-- ==== Sys2Proof/WellFormed.lean ====
section
/-! DEFINITION. Which instruction terms an encoding exists for: the "Modes" and "Sz" columns of
spec/30_encoding.md R95. A disallowed control register and size pair is well formed: the decoder
recognises the instruction and the machine has no step for it (R98, R106). -/

namespace Sys2Proof

/-- R9 of R95: classes R and M, and the size-matched immediate. -/
def EA.isSource (sz : Size) : EA → Bool
  | .imm8 _ => sz = .b
  | .imm16 _ => sz = .w
  | _ => true

/-- R8 of R95: classes R and M. -/
def EA.isDest (ea : EA) : Bool := !ea.isImm

/-- Whether R95, R99, R102, R103 or R104 gives the instruction an encoding. -/
def Instr.wellFormed : Instr → Bool
  -- R9: any source of the operand's size
  | .movGLoad sz src _ | .addG sz src _ | .adds sz src _ | .addx sz src _ | .sub sz src _
  | .subs sz src _ | .subx sz src _ | .mulxu sz src _ | .divxu sz src _ | .cmpG sz src _
  | .and sz src _ | .or sz src _ | .xor sz src _ | .ldc sz src _ => src.isSource sz
  -- R8: register or memory
  | .addQ _ _ dst | .tst _ dst | .neg _ dst | .clr _ dst | .tas dst
  | .shal _ dst | .shar _ dst | .shll _ dst | .shlr _ dst
  | .rotl _ dst | .rotr _ dst | .rotxl _ dst | .rotxr _ dst | .not _ dst
  | .bsetImm _ _ dst | .bsetReg _ _ dst | .bclrImm _ _ dst | .bclrReg _ _ dst
  | .btstImm _ _ dst | .btstReg _ _ dst | .bnotImm _ _ dst | .bnotReg _ _ dst
  | .stc _ _ dst => dst.isDest
  -- M7: memory only
  | .movGStore _ _ dst | .movGImm8 _ _ dst | .movGImm16 _ dst | .cmpGImm _ dst
  | .movtpe _ dst => dst.isMem
  | .movfpe src _ => src.isMem
  -- no EA field, or one that is a register or an immediate by the constructor's type
  | .movE _ _ | .movI _ _ | .movL _ _ _ | .movS _ _ _ | .movFLoad _ _ _ | .movFStore _ _ _
  | .ldm _ | .stm _ | .xch _ _ | .swap _ | .dadd _ _ | .dsub _ _ | .cmpE _ _ | .cmpI _ _
  | .exts _ | .extu _ | .bcc _ _ | .jmp _ | .pjmp _ | .bsr _ | .jsr _ | .pjsr _
  | .rts | .prts | .rtd _ | .prtd _ | .scb _ _ _ | .trapa _ | .trapvs | .rte | .link _
  | .unlk | .sleep | .andc _ _ | .orc _ _ | .xorc _ _ | .nop => true

end Sys2Proof
end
######
> [Work instruction] Please retype, exactly as written, every line from the line containing "size-matched immediate. -/" through the last line of the records above, including both of those lines, and nothing else.

> [Exercise answer]
/-- R9 of R95: classes R and M, and the size-matched immediate. -/
def EA.isSource (sz : Size) : EA → Bool
  | .imm8 _ => sz = .b
  | .imm16 _ => sz = .w
  | _ => true

/-- R8 of R95: classes R and M. -/
def EA.isDest (ea : EA) : Bool := !ea.isImm

/-- Whether R95, R99, R102, R103 or R104 gives the instruction an encoding. -/
def Instr.wellFormed : Instr → Bool
  -- R9: any source of the operand's size
  | .movGLoad sz src _ | .addG sz src _ | .adds sz src _ | .addx sz src _ | .sub sz src _
  | .subs sz src _ | .subx sz src _ | .mulxu sz src _ | .divxu sz src _ | .cmpG sz src _
  | .and sz src _ | .or sz src _ | .xor sz src _ | .ldc sz src _ => src.isSource sz
  -- R8: register or memory
  | .addQ _ _ dst | .tst _ dst | .neg _ dst | .clr _ dst | .tas dst
  | .shal _ dst | .shar _ dst | .shll _ dst | .shlr _ dst
  | .rotl _ dst | .rotr _ dst | .rotxl _ dst | .rotxr _ dst | .not _ dst
  | .bsetImm _ _ dst | .bsetReg _ _ dst | .bclrImm _ _ dst | .bclrReg _ _ dst
  | .btstImm _ _ dst | .btstReg _ _ dst | .bnotImm _ _ dst | .bnotReg _ _ dst
  | .stc _ _ dst => dst.isDest
  -- M7: memory only
  | .movGStore _ _ dst | .movGImm8 _ _ dst | .movGImm16 _ dst | .cmpGImm _ dst
  | .movtpe _ dst => dst.isMem
  | .movfpe src _ => src.isMem
  -- no EA field, or one that is a register or an immediate by the constructor's type
  | .movE _ _ | .movI _ _ | .movL _ _ _ | .movS _ _ _ | .movFLoad _ _ _ | .movFStore _ _ _
  | .ldm _ | .stm _ | .xch _ _ | .swap _ | .dadd _ _ | .dsub _ _ | .cmpE _ _ | .cmpI _ _
  | .exts _ | .extu _ | .bcc _ _ | .jmp _ | .pjmp _ | .bsr _ | .jsr _ | .pjsr _
  | .rts | .prts | .rtd _ | .prtd _ | .scb _ _ _ | .trapa _ | .trapvs | .rte | .link _
  | .unlk | .sleep | .andc _ _ | .orc _ _ | .xorc _ _ | .nop => true

end Sys2Proof
end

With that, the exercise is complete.